This sequence diagram shows how heartbeat errors are handled:
The x markers indicate error paths. When the transport layer fails to send a heartbeat, the error is caught and logged. The heartbeat loop continues, while the connection manager detects the disconnection at the transport level and initiates recovery.
Interval Guidelines
| Environment | Recommended Interval | Rationale |
|---|---|---|
| Local network | 10-20s | Quick failure detection, low latency |
| Internet | 30-60s | Balance overhead vs detection speed |
| Mobile/Unreliable | 60-120s | Reduce battery/bandwidth usage |
| Critical systems | 5-10s | Fastest failure detection |
TimeoutManager
Prevents operations from hanging indefinitely by enforcing configurable timeouts with automatic cancellation.
Configuration
from aip.resilience import TimeoutManager
timeout_manager = TimeoutManager(
default_timeout=120.0 # 120 seconds
)
→ See how timeouts are used in protocol operations
Usage Patterns
Default Timeout:
result = await timeout_manager.with_timeout(
protocol.send_message(msg),
operation_name="send_message"
)
Custom Timeout:
result = await timeout_manager.with_timeout(
protocol.receive_message(ServerMessage),
timeout=60.0,
operation_name="receive_message"
)
Error Handling
from asyncio import TimeoutError
try:
result = await timeout_manager.with_timeout(
long_running_operation(),
timeout=30.0
)
except TimeoutError:
logger.error("Operation timed out after 30 seconds")

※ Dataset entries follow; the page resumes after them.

-- ==== Sys2Proof/Machine/Atomics.lean ====
section
/-! DEFINITION. Atomics (R158, R283, R313 to R316, R382 to R384): one indivisible read and write per scalar AMO
and per element of a VAMO. -/

namespace Sys2Proof.Machine

/-- A line of the target that another device or the host holds must come back before the operation (R283,
R284, R290). An atomic task's part waits for its commit. -/
def amoHeld (s : State) (t : Target) : Bool :=
  !s.task.atomic && !s.slices.isEmpty && lineHeld s (lineOf t.loc)

/-- The operation at a place of w bytes: f gives the new value from the old one, none where a CAS fails. The
context's own pending writes to its bytes are read, and published with its write (R158): a CAS that fails writes nothing, and
leaves them unpublished (DESIGN CHOICE log 83). In an atomic task it is a load and a store of the task (R316). The answer is
the old value. -/
def amoAt (s : State) (t : Target) (w : Nat) (f : Nat → Option Nat) : State × Nat :=
  let old := loaded s t w
  if s.task.atomic then
    let s1 := noteAccess s t w false
    match f old with
    | some v => (storeAt s1 t (bytesOf w v), old)
    | none => (s1, old)
  else
    let s1 := noteAccess s t w true
    match f old with
    | some v =>
      let k := s1.me
      let out := fun (b : Nat × Byte) => decide (t.loc ≤ b.1) && decide (b.1 < t.loc + w)
      let mine := k.pend.filter out
      (land (s1.setMe { k with pend := k.pend.filter (fun b => !out b) }) (some s1.task.colour) (some s1.turn.core) s1.taskId
        (overlay mine (tableAt t.loc (bytesOf w v))), old)
    | none => (s1, old)

/-- What an operation writes over old, given b: a CAS writes it only where old is the comparand. -/
def casNew (v b old : Nat) : Option Nat := if old = b then some v else none

/-- A scalar AMO of w bytes (R314): new gives the value to write from b, X[s3] and old. -/
def amoForm (o : AmoOp) (w : Nat) (new : Nat → Nat → Nat → Option Nat) (s : State) : Out :=
  let s0 := s.noteVia o.sel o.n
  finish s0 (do
    trapIf (namesScratch o.sel && s.task.atomic) (trapAt .atomirrev 1 0 (selectorAddr s.turn.core o.sel.toNat (s.x o.s1) w).1)
    let m ← via s s.who o.sel o.n
    let a := accVia s.turn.core m (s.x o.s1) w .amo 0
    let t ← checkAcc s s.who { a with mis := unaligned a.ea w, scalar := true, guarded := true } true
    if o.rl then s.readyToRelease
    if amoHeld s t then .error (.wait (.held (lineOf t.loc)))
    else
      let r := if o.rl then s0.releaseMe o.scope.toNat else s0
      let (r1, old) := amoAt r t w (new ((s.x o.s2).toNat % 2 ^ (8 * w)) ((s.x o.s3).toNat % 2 ^ (8 * w)))
      let r2 := if o.aq && !s.task.atomic then r1.acquireMe o.scope.toNat else r1
      .ok ((r2.setX o.d (signWord old (8 * w))).retire 8))

/-! ### VAMO (R383) -/

/-- The elements in the order in which they take effect: ascending, and where some meet, an order that is a
free value. -/
def vamoTurns (s : State) (good : List (Nat × Target)) : List (Nat × Target) × State :=
  if (good.map (fun g => g.2.loc)).eraseDups.length = good.length then (good, s)
  else
    let first := ((Config.vamoOrder s.freeCnt).eraseDups).filterMap (fun i => good.find? (fun g => g.1 = i))
    (first ++ good.filter (fun g => !(first.map (·.1)).contains g.1), { s with freeCnt := s.freeCnt + 1 })

/-- Perform elements one after another: the state, the old values, and the elements of an atomic task that
exceed its capacity. -/
def vamoElems (s : State) (w : Nat) (new : Nat → Nat → Option Nat) (ea : Nat → Word) :
    List (Nat × Target) → State × List (Nat × Nat) × List (Nat × Trap)
  | [] => (s, [], [])
  | (i, t) :: l =>
    match checkCapacity s s.who (accGv (ea i) w .amo false) t.loc with
    | .error _ =>
      let r := vamoElems s w new ea l
      (r.1, r.2.1, (i, trapAt .atomirrev 2 i (ea i)) :: r.2.2)
    | .ok _ =>
      let (s1, old) := amoAt s t w (new i)
      let r := vamoElems s1 w new ea l
      (r.1, (i, old) :: r.2.1, r.2.2)

/-- A VAMO of w bytes, whose elements are integers of that width whatever VTY's type; under a block type its tiles must leave
room for scale registers as those of every vector form (R109, R383). new gives the value to write from b, the element of vd,
and old. -/
def vamoForm (o : VAmoOp) (w : Nat) (new : Nat → Nat → Nat → Option Nat) (s : State) : Out :=
  let e := 8 * w
  match memCheck s o.sel { overType 0 e with blen := (vtyType s.me.vty).blen } true [o.d, o.s2, o.s3] with
  | .error h => finish s (.error h)
  | .ok _ =>
    let s' := s.noteVia o.sel o.n
    match (if o.rl then s.readyToRelease else .ok ()) with
    | .error h => finish s' (.error h)
    | .ok _ =>
      let acts := s.active o.m
      let sp := elemSplit s o.sel o.n (s.x o.s1) (.index o.s2) e .amo true acts
      match sp.good.find? (fun g => amoHeld s g.2) with
      | some g => .next (waitOn s' (.held (lineOf g.2.loc)))
      | none =>
        let addrs := elemAddrs s o.sel o.n (s.x o.s1) (.index o.s2) e acts
        let ea := fun (i : Nat) => match addrs.find? (fun a => a.1 = i) with | some a => a.2 | none => 0
        let (turns, s0) := vamoTurns (if o.rl then s'.releaseMe o.scope.toNat else s') sp.good
        let (s1, olds, late) := vamoElems s0 w (fun i => new (s.elem o.s3.toNat e i) (s.elem o.d.toNat e i)) ea turns
        let s2 := if o.aq && !s.task.atomic then s1.acquireMe o.scope.toNat else s1
        let s3 := (countBanks s2 sp.good w).setElems o.d.toNat e olds
        elementsEnd s' (s3.agnostic o.d.toNat e (s.unselected o.m)) { sp with bad := sp.bad ++ late }

/-! ### The forms (R313) -/

/-- AMOADD.W (R313, R314). -/
def execAmoaddW (o : AmoOp) (s : State) : Out := amoForm o 4 (fun b _ old => some ((old + b) % 2 ^ 32)) s
/-- AMOAND.W (R313, R314). -/
def execAmoandW (o : AmoOp) (s : State) : Out := amoForm o 4 (fun b _ old => some (old &&& b)) s
/-- AMOOR.W (R313, R314). -/
def execAmoorW (o : AmoOp) (s : State) : Out := amoForm o 4 (fun b _ old => some (old ||| b)) s
/-- AMOXOR.W (R313, R314). -/
def execAmoxorW (o : AmoOp) (s : State) : Out := amoForm o 4 (fun b _ old => some (old ^^^ b)) s
/-- AMOSWAP.W (R313, R314). -/
def execAmoswapW (o : AmoOp) (s : State) : Out := amoForm o 4 (fun b _ _ => some b) s
/-- AMOMIN.W (R313, R314). -/
def execAmominW (o : AmoOp) (s : State) : Out := amoForm o 4 (fun b _ old => some (minS 32 old b)) s
/-- AMOMAX.W (R313, R314). -/
def execAmomaxW (o : AmoOp) (s : State) : Out := amoForm o 4 (fun b _ old => some (maxS 32 old b)) s
/-- AMOMINU.W (R313, R314). -/
def execAmominuW (o : AmoOp) (s : State) : Out := amoForm o 4 (fun b _ old => some (min old b)) s
/-- AMOMAXU.W (R313, R314). -/
def execAmomaxuW (o : AmoOp) (s : State) : Out := amoForm o 4 (fun b _ old => some (max old b)) s
/-- AMOCAS.W (R313, R314). -/
def execAmocasW (o : AmoOp) (s : State) : Out := amoForm o 4 (fun b v old => casNew v b old) s
/-- AMOADD.D (R313, R314). -/
def execAmoaddD (o : AmoOp) (s : State) : Out := amoForm o 8 (fun b _ old => some ((old + b) % 2 ^ 64)) s
/-- AMOAND.D (R313, R314). -/
def execAmoandD (o : AmoOp) (s : State) : Out := amoForm o 8 (fun b _ old => some (old &&& b)) s
/-- AMOOR.D (R313, R314). -/
def execAmoorD (o : AmoOp) (s : State) : Out := amoForm o 8 (fun b _ old => some (old ||| b)) s
/-- AMOXOR.D (R313, R314). -/
def execAmoxorD (o : AmoOp) (s : State) : Out := amoForm o 8 (fun b _ old => some (old ^^^ b)) s
/-- AMOSWAP.D (R313, R314). -/
def execAmoswapD (o : AmoOp) (s : State) : Out := amoForm o 8 (fun b _ _ => some b) s
/-- AMOMIN.D (R313, R314). -/
def execAmominD (o : AmoOp) (s : State) : Out := amoForm o 8 (fun b _ old => some (minS 64 old b)) s
/-- AMOMAX.D (R313, R314). -/
def execAmomaxD (o : AmoOp) (s : State) : Out := amoForm o 8 (fun b _ old => some (maxS 64 old b)) s
/-- AMOMINU.D (R313, R314). -/
def execAmominuD (o : AmoOp) (s : State) : Out := amoForm o 8 (fun b _ old => some (min old b)) s
/-- AMOMAXU.D (R313, R314). -/
def execAmomaxuD (o : AmoOp) (s : State) : Out := amoForm o 8 (fun b _ old => some (max old b)) s
/-- AMOCAS.D (R313, R314). -/
def execAmocasD (o : AmoOp) (s : State) : Out := amoForm o 8 (fun b v old => casNew v b old) s
/-- VAMOADD.W (R383). -/
def execVamoaddW (o : VAmoOp) (s : State) : Out := vamoForm o 4 (fun b _ old => some ((old + b) % 2 ^ 32)) s
/-- VAMOAND.W (R383). -/
def execVamoandW (o : VAmoOp) (s : State) : Out := vamoForm o 4 (fun b _ old => some (old &&& b)) s
/-- VAMOOR.W (R383). -/
def execVamoorW (o : VAmoOp) (s : State) : Out := vamoForm o 4 (fun b _ old => some (old ||| b)) s
/-- VAMOXOR.W (R383). -/
def execVamoxorW (o : VAmoOp) (s : State) : Out := vamoForm o 4 (fun b _ old => some (old ^^^ b)) s
/-- VAMOSWAP.W (R383). -/
def execVamoswapW (o : VAmoOp) (s : State) : Out := vamoForm o 4 (fun b _ _ => some b) s
/-- VAMOMIN.W (R383). -/
def execVamominW (o : VAmoOp) (s : State) : Out := vamoForm o 4 (fun b _ old => some (minS 32 old b)) s
/-- VAMOMAX.W (R383). -/
def execVamomaxW (o : VAmoOp) (s : State) : Out := vamoForm o 4 (fun b _ old => some (maxS 32 old b)) s
/-- VAMOMINU.W (R383). -/
def execVamominuW (o : VAmoOp) (s : State) : Out := vamoForm o 4 (fun b _ old => some (min old b)) s
/-- VAMOMAXU.W (R383). -/
def execVamomaxuW (o : VAmoOp) (s : State) : Out := vamoForm o 4 (fun b _ old => some (max old b)) s
/-- VAMOCAS.W (R383): the comparand is vd's element. -/
def execVamocasW (o : VAmoOp) (s : State) : Out := vamoForm o 4 (fun b cmp old => casNew b cmp old) s
/-- VAMOADD.D (R383). -/
def execVamoaddD (o : VAmoOp) (s : State) : Out := vamoForm o 8 (fun b _ old => some ((old + b) % 2 ^ 64)) s
/-- VAMOAND.D (R383). -/
def execVamoandD (o : VAmoOp) (s : State) : Out := vamoForm o 8 (fun b _ old => some (old &&& b)) s
/-- VAMOOR.D (R383). -/
def execVamoorD (o : VAmoOp) (s : State) : Out := vamoForm o 8 (fun b _ old => some (old ||| b)) s
/-- VAMOXOR.D (R383). -/
def execVamoxorD (o : VAmoOp) (s : State) : Out := vamoForm o 8 (fun b _ old => some (old ^^^ b)) s
/-- VAMOSWAP.D (R383). -/
def execVamoswapD (o : VAmoOp) (s : State) : Out := vamoForm o 8 (fun b _ _ => some b) s
/-- VAMOMIN.D (R383). -/
def execVamominD (o : VAmoOp) (s : State) : Out := vamoForm o 8 (fun b _ old => some (minS 64 old b)) s
/-- VAMOMAX.D (R383). -/
def execVamomaxD (o : VAmoOp) (s : State) : Out := vamoForm o 8 (fun b _ old => some (maxS 64 old b)) s
/-- VAMOMINU.D (R383). -/
def execVamominuD (o : VAmoOp) (s : State) : Out := vamoForm o 8 (fun b _ old => some (min old b)) s
/-- VAMOMAXU.D (R383). -/
def execVamomaxuD (o : VAmoOp) (s : State) : Out := vamoForm o 8 (fun b _ old => some (max old b)) s
/-- VAMOCAS.D (R383): the comparand is vd's element. -/
def execVamocasD (o : VAmoOp) (s : State) : Out := vamoForm o 8 (fun b cmp old => casNew b cmp old) s

end Sys2Proof.Machine
end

# Handle timeout: retry, fail task, notify user
Recommended Timeouts
| Operation | Timeout | Rationale |
|---|---|---|
| Registration | 10-30s | Simple message exchange |
| Task Dispatch | 30-60s | May involve scheduling logic |
| Command Execution | 60-300s | Depends on command complexity |
| Heartbeat | 5-10s | Fast failure detection needed |
| Disconnection | 5-15s | Clean shutdown |
| Device Info Query | 15-30s | Telemetry collection |
Integration with Endpoints
Endpoints automatically integrate all resilience components—no manual wiring needed.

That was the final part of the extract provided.